JOE RICHMAN, REPORTER: Melvin, the human blockhead, lives with his wife, Joyce, in a small trailer home just outside Gibsonton. In their living room, there are eight clocks, all set five minutes fast, and a porcelain sign on the wall that reads, `God bless this mobile home.'
[sound of TV and chatting]
RICHMAN: One thing to know about Melvin is that if you want to visit, the best time is in the afternoon because, he says, he doesn't like the soaps.
MELVIN BURKHART, HUMAN BLOCKHEAD: I watch The Price is Right in the morning and then we have the- Judge Wopner, you know. And then I watch Perry Mason. See what else is on tonight. Oh, Picket Fences. Yeah, I won't be watching no movie tonight. That's one I- one I really like, Picket Fences.
RICHMAN: Melvin Burkhart is 86 years old and for most of his life on carnival midways across the country, Melvin was known as the human blockhead. Being a blockhead means tilting your head back and hammering nails, spikes and ice picks up your nose.
Mr. BURKHART: You want to see that?
RICHMAN: I'd love to see that.
Mr. BURKHART: OK, watch. Here's a 20-penny spike, 50 cent hammer and a no sense head. I'm going to drive this spike in my head. Watch. [sound of hammer hitting spike] You can see that it's only entering a little bit there. But then, as you hit it and control that hitting, it's going further and further, see?
RICHMAN: Oh, gosh.
Mr. BURKHART: You've got it in there now and then you just control actually how far it's going to go.
RICHMAN: How far is it in now?
Mr. BURKHART: That far.
RICHMAN: What's that, about four inches?
Mr. BURKHART: I'd say we're near five. You want us to measure it? [laughs]
RICHMAN: The spikes are real. The trick is they go from Melvin's nose down into his throat passage. As a teenager, Melvin was an aspiring boxer, but after no wins and six losses, Melvin's nose required an operation. Thirteen bone fragments were removed. It ended his boxing career, but Melvin says it allowed him to become not just a good, but a great, human blockhead.
Mr. BURKHART: Everybody else now tries to imitate me. Don't get me wrong, I'm still considered the top, see, of the human blockheads.

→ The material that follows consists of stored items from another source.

/-! ## Chunks -/

/-- The contributions to element `i`, the `k`-th of its chunk, of the receive buffer of rank `to`, by rank, each with its poison (R444). -/
def State.gathered (s : State) (c : Coll) (bits : Nat) (answers : List Answer) (own : List (Nat × Nat × Bool)) (peers : List PeerChunk)
    (to' k i : Nat) : List (Nat × Bool) :=
  (List.range c.size).map fun j =>
    if j = c.rank then
      match (c.contributes j to' i).bind fun x => own.find? fun o => o.1 == x with
      | some o => (o.2.1, o.2.2)
      | none => (0, false)
    else match answers.find? fun a => a.rank == j with
      | some a => ((c.contributes j to' i).map (s.lostElem c bits a)).getD (0, false)
      | none =>
        let sent := match peers[j]? with
          | some x => if c.kind == CollKind.scatter && to' != c.rank then x.others.getD ((answers.map Answer.rank).idxOf to') [] else x.elems
          | none => []
        ((sent.getD k (0, false)).1.toNat % 2 ^ (8 * vtBytes c.vt), (sent.getD k (0, false)).2)

/-- Receive element `i` from the contributions (R443). From a root rank that no member has, the spec states no value: a free one (log 45). -/
def Coll.result (c : Coll) (k : Reckon) (bits n i : Nat) (xs : List (Nat × Bool)) : Nat × Bool :=
  match c.kind with
  | .gather => xs.getD (i / max 1 c.count) (0, false)
  | .broadcast => xs.getD c.root ((Config.freeWord n).toNat % 2 ^ (8 * vtBytes c.vt), false)
  | _ => (freeReduce (c.combine k (c.locator bits i)) (xs.length + 1) n (xs.map (·.1)), xs.any (·.2))

/-- Whether what a member sends matches the collective: the same form, N, VT byte, reduction and root, and elements for the chunk (R443). -/
def Coll.matches (c : Coll) (answered : Nat) (x : PeerChunk) : Bool :=
  x.form == c.kind.code && x.count == c.count && x.vt == c.vt && x.reduction == c.reduction && x.root == c.root && x.elems.length == c.chunk.length &&
    (c.kind != .scatter || (x.others.length == answered && x.others.all fun xs => xs.length == c.chunk.length))

/-- Whether what the other members send matches the member's own collective; of the ranks `lost` this device has the elements itself. -/
def Coll.matched (c : Coll) (lost : List Nat) (peers : List PeerChunk) : Bool :=
  peers.length == c.size && ((List.range c.size).all fun j => j == c.rank || lost.contains j || (peers[j]?).any (c.matches lost.length))

/-- The results of a chunk for the receive buffer of rank `to`; `n` numbers the free choices. -/
def State.chunkResults (s : State) (c : Coll) (k : Reckon) (bits : Nat) (answers : List Answer) (own : List (Nat × Nat × Bool)) (peers : List PeerChunk)
    (n to' : Nat) : List (Nat × Bool) :=
  ((List.range c.chunk.length).zip c.chunk).map fun p => c.result k bits (n + 2 * c.size * p.1) p.2 (s.gathered c bits answers own peers to' p.1 p.2)

/-- Ranks added to those that are ready. -/
def addReady (ready rs : List Nat) : List Nat := (rs.filter fun r => !ready.contains r) ++ ready

/-- COLLECTIVE_CHUNK (R443): a mismatch at the first chunk ends the collective with status 2, and a buffer of a lost member that is not
mirrored with status 3 (R449); a chunk is reduced into stage. -/
def State.collChunk (s : State) (c : Coll) (peers : List PeerChunk) : State :=
  if c.ended.isSome || c.chunks ≥ c.chunkCount then s
  else if !c.matched (s.pkg.answersFor c) peers then (if c.chunks = 0 then s.endColl c.id 2 else s)
  else match s.pkg.answers c peers with
  | none => s.endColl c.id 3
  | some answers =>
    let s := s.performLate.drainAll
    let reads := c.reads c.chunk
    let (s, base) := if reads.isEmpty then (s, .window) else s.bufferBase c c.send
    let (s, rbase) := s.bufferBase c c.recv
    let bits := elemBits rbase.fmt c.vt
    match s.readElems c base bits reads with
    | (s, .error (_, .wait)) => s
    | (s, .error (e, .trap t)) => s.faultColl c c.chunks e t
    | (s, .ok own) =>
      let each := 2 * c.size * (c.chunk.length + 1)
      let (s, n) := s.drawMany (each * (answers.length + 1))
      let out := s.chunkResults c (c.reckon base.fmt) bits answers own peers n c.rank
      let lost := answers.zipIdx.map fun a => { a.1 with
        out := a.1.out ++ if c.kind == CollKind.scatter then s.chunkResults c (c.reckon base.fmt) bits answers own peers (n + each * (a.2 + 1)) a.1.rank else out }
      match s.writeElems c c.stage ((c.chunk.zip out).map fun x => (x.1, x.2.1, x.2.2)) with
      | (s, .error (_, .wait)) => s
      | (s, .error (e, .trap t)) => s.faultColl c c.chunks e t
      | (s, .ok ()) => s.modColl c.id fun c =>
          { c with chunks := c.chunks + 1, results := c.results ++ out, answers := lost
                   ready := if c.chunks + 1 ≥ c.chunkCount then addReady c.ready (c.rank :: lost.map Answer.rank) else c.ready }

/-- Whether the member has every rank's ready flit (R443). -/
def Coll.allReady (c : Coll) : Bool := (List.range c.size).all c.ready.contains

/-- The commit phase (R443): recv is written chunk by chunk; `fuel` bounds the chunks. -/
def State.commitColl (s : State) (id : Nat) : Nat → State
  | 0 => s
  | fuel + 1 =>
    match s.hart.colls.find? (fun c => c.id == id) with
    | none => s
    | some c =>
      if c.ended.isSome then s
      else
        let is := (List.range (min c.perChunk (c.total - c.written))).map (· + c.written)
        if is.isEmpty then s.endColl id (if c.results.any (·.2) then 4 else 0)
        else
          match s.writeElems c c.recv (is.map fun i => (i, c.results.getD i (0, false))) with
          | (s, .error (_, .wait)) => s
          | (s, .error (e, .trap t)) => s.faultColl c (e / c.perChunk) e t
          | (s, .ok ()) =>
            let (s, base) := s.bufferBase c c.recv
            let s := c.answers.foldl (fun s a => s.mirrorResults c (elemBits base.fmt c.vt) is a) s
            (s.modColl id fun c => { c with written := c.written + is.length }).commitColl id fuel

[sound of calliope music, then fades to black]
[sound of highway]
RICHMAN: Gibsonton, Florida lies on Highway 41 south of Tampa. The people who live here call it Gibtown. It's a pretty small place - two gas stations, three restaurants and a lot of mobile homes. It would be hard to tell that at one time it was considered the oddest town in America. The fire chief was Al Tomaini the giant. The second deputy of police was a dwarf. The sideshow fat man was also the town's auto mechanic and Gibsonton still boasts the only post office in the country with a special counter for midgets. If you want to understand how Gibsonton became the carnival capital of the U.S., the place to start would be the Giant's Camp, a combination restaurant and bait and tackle shop. It's the first thing you see when you drive into town.
[sound of bait shop]
RICHMAN: A sign on the wall advertises sardines, frozen squid and live shrimp. Over by the cash register is Jeanie Tomaini, who runs the place.

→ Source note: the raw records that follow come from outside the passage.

/-- A shape in the limits of R330: rowbytes, rows, pitch and the two reserved bytes. -/
def shapeRecordLegal (rowbytes rows pitch top : Nat) : Bool :=
  top == 0 && 256 ≤ rowbytes && rowbytes % 256 == 0 && 1 ≤ rows && rows ≤ 2 ^ 24 && rows * rowbytes ≤ 2 ^ 32 &&
    (rows == 1 || (pitch % 256 == 0 && rowbytes ≤ pitch && pitch < 2 ^ 40))

/-- The lines that a shape covers, ascending rows (R330). -/
def coveredLines (base : Word) (rowbytes rows pitch : Nat) : List Word :=
  (List.range rows).flatMap fun r => (List.range (rowbytes / 256)).map fun k => base + Word.ofNat (r * pitch + 256 * k)

/-- The covered lines checked in order (R338), of which those of `claimed` are claimed already: their physical addresses after these, or the
first failure. `home` is the header's home die. -/
def State.claimLines (s : State) (home : Nat) (claimed : List Nat) : List Word → State × Except Stop (List Nat)
  | [] => (s, .ok claimed)
  | va :: rest =>
    match s.access va 256 .claim with
    | (s, .error p) => (s, .error p)
    | (s, .ok r) =>
      match r.place with
      | .pad _ _ => (s, .error (.trap (.own 0x0A va)))
      | .phys pa =>
        if !r.attr.tracked || s.homeDie pa != home then (s, .error (.trap (.own 0x0A va)))
        else if (s.objAt pa).isSome || claimed.contains pa then (s, .error (.trap (.own 0x03 va)))
        else s.claimLines home (claimed ++ [pa]) rest

/-- The header words of an object (R331). -/
def Obj.headerWords (o : Obj) : List Byte :=
  natToBytes (o.pitch / 256 % 2 ^ 32 * 2 ^ 18 + o.die * 2 ^ 16 + o.index) 8 ++ natToBytes o.rowbytes 4 ++ natToBytes o.rows 4

/-- The home die that an address's page has, where it translates. -/
def State.homeOf (s : State) (va : Word) : Nat :=
  match s.lookup s.hart.ctx va.toNat with
  | .ok x => s.homeDie x.pa
  | .error _ => 0

/-- Lines of an object claimed (R338): what the hart stored there before is performed, and every tag is clear. -/
def State.clearLines (s : State) (lines : List Nat) : State :=
  let s := s.drain fun q => match q.place with
    | .phys a => lines.any fun l => decide (l < a + q.data.length) && decide (a < l + 256)
    | .pad _ _ => false
  { s with tags := lines.foldl (fun m l => setMarks m (l / 8) false 32) s.tags }

/-- An object entered with every tag of its lines clear and its header written (R338). -/
def State.enterObject (s : State) (o : Obj) (dirty : List (Nat × Nat)) : State :=
  let s := s.clearLines o.lines
  { s with objs := s.objs ++ [o] }.perform ⟨.phys (o.lines.headD 0), o.headerWords, false, false, false, o.ctx, dirty, [], false⟩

JEANIE TOMAINI, Half-Girl: Don't help me or I'll fall down.
RICHMAN: When she's sitting behind the counter, Jeanie Tomaini looks perfectly normal. A new customer walking in for bait and pepperoni sticks would have no idea that Jeanie spent most of her life working as a sideshow attraction.

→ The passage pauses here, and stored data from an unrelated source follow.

/-- A new team with its harts (R216, R269). -/
def State.startTeam (s : State) (l : Launch) (k : Candidate) (crew : Nat) (x : Nat × CoreUnit) : State :=
  let t := Team.atStart s.nextId crew x.1 x.2 (x.2.pad l.big)
  (List.range l.hartsPerTeam).foldl (fun s h => s.startHart l k crew x.1 x.2 h) { s with teams := s.teams ++ [t], nextId := s.nextId + 1 }

/-- A crew bound for the first time (R269, R410). -/
def State.bindNew (s : State) (l : Launch) (k : Candidate) (f : Fit) : State :=
  let c : Crew := { id := s.nextId, launch := l.id, ctx := l.ctx, stage := k.stage, index := k.index, rows := l.rows, cols := l.cols
                    hartsPerTeam := l.hartsPerTeam, die := f.die, cluster := f.cluster, tags := l.tags, gen := [], count := [], due := []
                    resident := true, preempting := false, boundAt := s.pkg.cycle }
  let s := { s with nextId := s.nextId + 1, crews := s.crews ++ [c] }.modLaunch l.id fun l => { l with unbound := l.unbound.filter (· != (k.stage, k.index)) }
  (c.slots.zip f.units).foldl (fun s x => s.startTeam l k c.id x) s

/-! ## Restoration -/

/-- A hart's registers, tiles, barrier state and scratchpad read back from its frame (R417). -/
def State.readBack (s : State) : Except State (State × Hart) := do
  let (s, h, _) ← s.loadFrame s.hart
  let s ← s.restoreTiles h
  let s ← s.loadBarriers h
  let s ← s.restorePad h
  .ok (s, h)

/-- How a hart stands once its frame has been read back (R417), in CYCLE `now`: at (PC, ELIX), under m15 when TSTAT.RFM = 1. RFT has cleared
RFM by then (R72), and so the frame has it set for a hart that runs under m15 (log 15). In user mode it is cleared again here; in supervisor
mode, where the frame does not tell it from the RFM of the trap that the hart handles, it stays: DESIGN CHOICE (log 71). -/
def Hart.restored (h : Hart) (now : Nat) : Hart :=
  { h with
    run := .ready, m15only := h.regs.tstat.getLsbD 6, convoy := [], member := 0, padSaved := none, convoyAt := now, priorAt := now
    regs := if h.regs.supervisor then h.regs else { h.regs with tstat := h.regs.tstat &&& ~~~0x40#64 } }

/-- A pre-empted hart restored from its frame (R417), with its matrix queue and its queued gathers begun anew (R253, R367). -/
def State.restoreHart (s : State) : State :=
  match s.readBack with
  | .error s => s.frameFault .restore
  | .ok (s, h) =>
    match ({ s with hart := h.restored s.pkg.cycle } : State).markResident .restore with
    | .error s => s
    | .ok s => s.requeue.performGathers

/-- The scratchpad of a team whose hart 0 stays in its frame read back as the crew is bound again (R417), or the failure of the access (R416). -/
def State.padBack (s : State) (h : Hart) : State :=
  match s.restorePad h with
  | .ok s => s
  | .error s => s.onHart h.id fun s => s.crewFault .pad

/-- A pre-empted crew bound again (R417). -/
def State.bindAgain (s : State) (c : Crew) (f : Fit) : State :=
  let teams := s.teams.filter fun t => t.crew == c.id
  let s := (teams.zip f.units).foldl (fun s x => s.modTeam x.1.id fun t => { t with core := x.2, resident := true }) s
  let s := s.modCrew c.id fun c => { c with die := f.die, cluster := f.cluster, resident := true, preempting := false, boundAt := s.pkg.cycle }
  let s := (s.harts.filter fun h => h.crew == c.id && h.run != .preempted).foldl State.padBack s
  (s.harts.filter fun h => h.crew == c.id && h.run == .preempted).foldl (fun s h => s.onHart h.id State.restoreHart) s

/-! ## Decisions -/

/-- Whether a context maps a physical address of which `p` holds (R322, R413). -/
def State.maps (s : State) (ctx : Nat) (p : Nat → Bool) : Bool :=
  decide (∃ va, va < 2 ^ 55 ∧ (match s.lookup ctx va with
    | .ok x => p x.pa
    | .error _ => false) = true)

/-- Where the pages of a launch's hinted range lie (R413). -/
def State.hintPages (s : State) (l : Launch) : List Nat :=
  (List.range (bitsOf l.hint.toNat 31 0)).filterMap fun k => match s.lookup l.ctx (l.hintBase + 65536 * k) with
    | .ok x => some (x.pa / 65536)
    | .error _ => none

/-- Whether a hint may be made now (R413): nothing else holds its launch. -/
def State.hintOpen (s : State) (l : Launch) : Bool := l.hintPending && (s.unmet l).isEmpty && s.ctxRuns l.ctx

/-- Whether a hint holds the bindings of a context (R413): one that maps a page of its range. -/
def State.hintHolds (s : State) (ctx : Nat) : Bool :=
  s.launches.any fun l => s.hintOpen l && (l.ctx == ctx || s.maps ctx fun pa => (s.hintPages l).contains (pa / 65536))

/-- The ready crews of a context in no order; crews of no launch among them. None is bound while the context is frozen (R419). -/
def State.readyCrews (s : State) (ctx : Nat) : List Candidate :=
  if s.frozenCtx ctx then [] else
  let loose := (s.crews.filter fun c => c.ctx == ctx && !c.resident && (s.launchOfCrew c).isNone && s.ctxRuns ctx).map fun c => ⟨none, some c, c.stage, c.index⟩
  loose ++ if s.hintHolds ctx then [] else
    ((s.launchesOf ctx).filter s.ready).flatMap fun l =>
      (l.unbound.map fun x => (⟨some l, none, x.1, x.2⟩ : Candidate)) ++ (s.outCrews l).map fun c => ⟨some l, some c, c.stage, c.index⟩

/-- The order of R410 as a number: effective priority, how many older launches of its queue stand at its level, the queue's place after
the one last served, then stage and crew. -/
def State.bindKey (s : State) (ready : List Launch) (k : Candidate) : Nat :=
  match k.launch with
  | none => 0
  | some l =>
    let p := s.priority l
    let rank := (ready.filter fun m => m.queue == l.queue && m.id < l.id && s.priority m == p).length
    let turn := (l.queue + 64 - Sparse.get zeroNat s.served l.ctx) % 64
    1 + ((((7 - p) * 4096 + rank) * 64 + turn) * 8 + k.stage) * 256 + k.index

/-- A candidate put in its place by key. -/
def insertKeyed (x : Nat × Candidate) : List (Nat × Candidate) → List (Nat × Candidate)
  | [] => [x]
  | y :: rest => if x.1 < y.1 then x :: y :: rest else y :: insertKeyed x rest

/-- The ready crews of a context in the order of R410: a launch all of whose crews are bound has no turn. -/
def State.bindOrder (s : State) (ctx : Nat) : List Candidate :=
  let ks := s.readyCrews ctx
  let ready := (s.launchesOf ctx).filter fun l => s.ready l && s.hasUnbound l
  (ks.foldl (fun acc k => insertKeyed (s.bindKey ready k, k) acc) []).map (·.2)

/-- Whether a crew is idle (R411): each of its harts has retired, waits in LWAIT, or is stopped on page requests. -/
def State.idleCrew (s : State) (c : Crew) : Bool := s.harts.all fun h => h.crew != c.id || h.gone || h.run == .paging || h.lwaitOn.isSome

/-- Whether a crew may be pre-empted for a crew of effective priority `p` (R411). -/
def State.mayPreempt (s : State) (p : Nat) (c : Crew) : Bool :=
  c.resident && !c.preempting && (s.crewPriority c < p || (s.idleCrew c && s.crewPriority c ≤ p))

/-- Of two crews the one to pre-empt (R411): the lower effective priority, then the one bound later. -/
def State.worse (s : State) (a b : Crew) : Crew :=
  if s.crewPriority b < s.crewPriority a then b
  else if s.crewPriority a < s.crewPriority b then a
  else if a.boundAt ≤ b.boundAt then b else a

/-- The crew that R411 pre-empts for a candidate. -/
def State.victim (s : State) (k : Candidate) (choice : Nat) : Option Crew :=
  let p := (k.launch.map s.priority).getD 7
  match s.crews.filter fun c => c.ctx == k.ctx && s.mayPreempt p c && (s.fit k c.id choice).isSome with
  | [] => none
  | c :: rest => some (rest.foldl s.worse c)

/-- Whether a frame access of a stop of some hart of a crew has failed. -/
def State.saveFailed (s : State) (c : Crew) : Bool :=
  s.harts.any fun h => h.crew == c.id && match h.run with
    | .frameFault .save _ => true
    | .frameFault .crewStop _ => true
    | _ => false

/-- One candidate's turn: it binds, or it waits for a crew that is on its way out and for which no candidate before it waits (`awaited`), or
a crew is pre-empted for it (R411). -/
def State.tryBind (choice : Nat) (x : State × List Nat) (k : Candidate) : State × List Nat :=
  let (s, awaited) := x
  match s.fit k s.nextId choice with
  | some f =>
    let s := match k.crew, k.launch with
      | some c, _ => s.bindAgain c f
      | none, some l => s.bindNew l k f
      | none, none => s
    (match k.launch with
    | some l => { s with served := Sparse.put zeroNat s.served l.ctx ((l.queue + 1) % 64) }
    | none => s, awaited)
  | none =>
    match s.crews.find? fun c => c.ctx == k.ctx && c.resident && c.preempting && !s.saveFailed c && !awaited.contains c.id && (s.fit k c.id choice).isSome with
    | some c => (s, c.id :: awaited)
    | none =>
      match s.victim k choice with
      | some c => (s.modCrew c.id fun c => { c with preempting := true }, c.id :: awaited)
      | none => (s, awaited)

/-- The dependence words of a context's launches read by the scheduler (R409): the accessed bits of their pages are set (R372). -/
def State.readDeps (s : State) (ctx : Nat) : State :=
  (s.launchesOf ctx).foldl (fun s l => l.deps.foldl (fun s va => (s.tryWord ctx va).1) s) s

/-- The scheduler's decision for a context (R410, R411). -/
def State.schedule (s : State) (ctx choice : Nat) : State :=
  let s := s.readDeps ctx
  let s := { s.tallyAll with launches := s.tallyAll.launches.map Launch.grow }
  ((s.bindOrder ctx).foldl (State.tryBind choice) (s, [])).1

/-- CREW_BIND (R410). -/
def execCrewBind (ctx choice : Nat) (s : State) : Out := event (s.reap.schedule ctx choice)

/-! ## Pre-emption -/

/-- Whether a hart stands where a pre-emption may take it (R412): it does not execute, it stands at a convoy boundary, at a member that
begins its convoy or part-way through one (R138), it waits for a token, or its context does not run. A hart that waits in WAITW first
completes it (R315). -/
def State.atStop (s : State) (h : Hart) : Bool :=
  h.run != .ready || !s.ctxRuns h.ctx ||
    (match h.waiting, h.convoy with
      | _, [] => true
      | .until _, .waitw _ _ :: _ => false
      | _, i :: _ => h.member == 0 || h.elix != 0 || { s with hart := h }.tokenStall i)

/-- A hart in an open region stops (R205): its exit tests and the strips that have ended resolve, which may take it elsewhere; with an
undecided trim or held trap in its strip it goes back to the oldest, and stops there. -/
def State.undoTrims (s : State) : State :=
  match s.resolveTests with
  | .error t => t
  | .ok s =>
    match s.hart.region.trims with
    | [] => s
    | tr :: _ => (s.backTo s.hart.caddy tr).modHart fun h => { h with convoy := [], member := 0 }

/-- The hart that steps, whose accesses are performed, saved to its frame at a pre-emption (R367, R412, R416): hart 0 with the team's
scratchpad, the header's state last. -/
def State.saveHart (s : State) : State :=
  let s := s.modHart fun h => { h with convoy := [], member := 0, waiting := .none }
  match s.saveFrame s.hart 3 true with
  | .error s => s.frameFault .save
  | .ok s => s.modHart fun h => { h with run := .preempted }

/-- A team's scratchpad saved to the frame of its hart 0 where that hart was in its frame before the harts `out` were saved (R414), or the
failure of the access (R416). -/
def State.savePad (out : List Nat) (s : State) (t : Team) : State :=
  match s.harts.find? fun h => h.holdsPad t && h.inFrame && !out.contains h.id with
  | none => s
  | some h =>
    let img := imageCut t.bytes 0 t.sphw
    match s.frameWrite h framePages 0xB0000 t.sphw img with
    | .ok s => s.mapHarts fun k => if k.id = h.id then { k with padSaved := some (t.sphw, img) } else k
    | .error s => s.onHart h.id fun s => s.crewFault .crewStop

/-- Whether a pre-emption of a crew takes a hart of it (R397, R412): a handler hart of an ancestor is taken as a hart of its own context
alone, and ends before the crew leaves its units. -/
def State.takes (s : State) (c : Crew) (h : Hart) : Bool := h.crew == c.id && !h.gone && (h.ctx == c.ctx || !s.ctxRuns h.ctx)

/-- Whether a store that hart `h` has issued, or its frame, waits for a host link or for an access through an entry (R383, R424). -/
def State.waitsOut (s : State) (h : Hart) : Bool := (s.focus h.id).storesStuck || s.frameWaits h

/-- Whether every hart that a pre-emption of a crew takes has stopped (R412): none is frozen, waits for what it has issued or has a frame
access that failed. -/
def State.crewStopped (s : State) (c : Crew) : Bool :=
  s.harts.all fun h => !s.takes c h || (s.atStop h &&
    (match h.run with
      | .frameFault _ _ => false
      | _ => true) && !s.frozenCtx h.ctx && !s.waitsOut h)

/-- A team of crew `crew` leaves its unit. -/
def Team.leave (crew : Nat) (t : Team) : Team := if t.crew = crew then { t with resident := false } else t

/-- The generations and counts of a crew written alike into the frames of those of its harts that were in their frames before the harts `out`
were saved (R415), or the failure of an access (R416). -/
def State.alignBarriers (s : State) (out : List Nat) (c : Crew) : State :=
  (s.harts.filter fun h => s.takes c h && h.inFrame && !out.contains h.id).foldl (fun s h =>
    match s.saveBarriers h with
    | .ok s => s
    | .error s => s.onHart h.id fun s => s.crewFault .crewStop) s

/-- A pre-emption completes (R412): harts in exit regions are taken to their stopping points first (R205); then every access of the crew is
performed (R326), every hart and scratchpad is in its frame, and the units and tags are free. A frame access that fails leaves the crew in
place (R416). -/
def State.completePreemption (s : State) (c : Crew) : State :=
  if !(c.resident && c.preempting && s.crewStopped c) then s
  else match s.harts.find? fun h => s.takes c h && h.run == .ready && !h.sure with
    | some h => s.onHart h.id State.undoTrims
    | none =>
      let out := (s.harts.filter fun h => s.takes c h && !h.inFrame).map (·.id)
      let s := out.foldl (fun s h => s.onHart h State.settleOut) s
      let s := out.foldl (fun s h => s.onHart h State.saveHart) s
      if s.saveFailed c || (s.harts.any fun h => h.crew == c.id && !h.gone && !s.takes c h) then s
      else
        let s := ((s.teams.filter fun t => t.crew == c.id).foldl (State.savePad out) s).alignBarriers out c
        if s.saveFailed c then s
        else
          let s := { s with teams := s.teams.map (Team.leave c.id) }
          s.modCrew c.id fun c => { c with resident := false, preempting := false }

Ms. TOMAINI: Jeanie Tomaini, the world's only living half-girl. That's all there is. There ain't no more.
RICHMAN: Jeanie is 2 feet, 6 inches high. She was born without legs. Jeanie was married to Al Tomaini the giant, who stood 8 feet, 4-1/2 inches. Together, they were billed on carnival midways as the world's strangest married couple. In 1936, the Tomainis began spending the off-season in Gibsonton. At that time, says Jeanie, there wasn't much here.
Ms. TOMAINI: Oh, it was just all swamp land is all it was. The whole place had to be cleared and some had to be filled and it was a lot of work, but we moved down and all of our gang that was on the show with us and everything moved down - sword swallower and a fat lady and a midget and, you know, sideshow people. And then they spread the word to other friends of theirs and they all just decided they liked it. I guess you could say we were attracted to each other, because we all sort of stick together.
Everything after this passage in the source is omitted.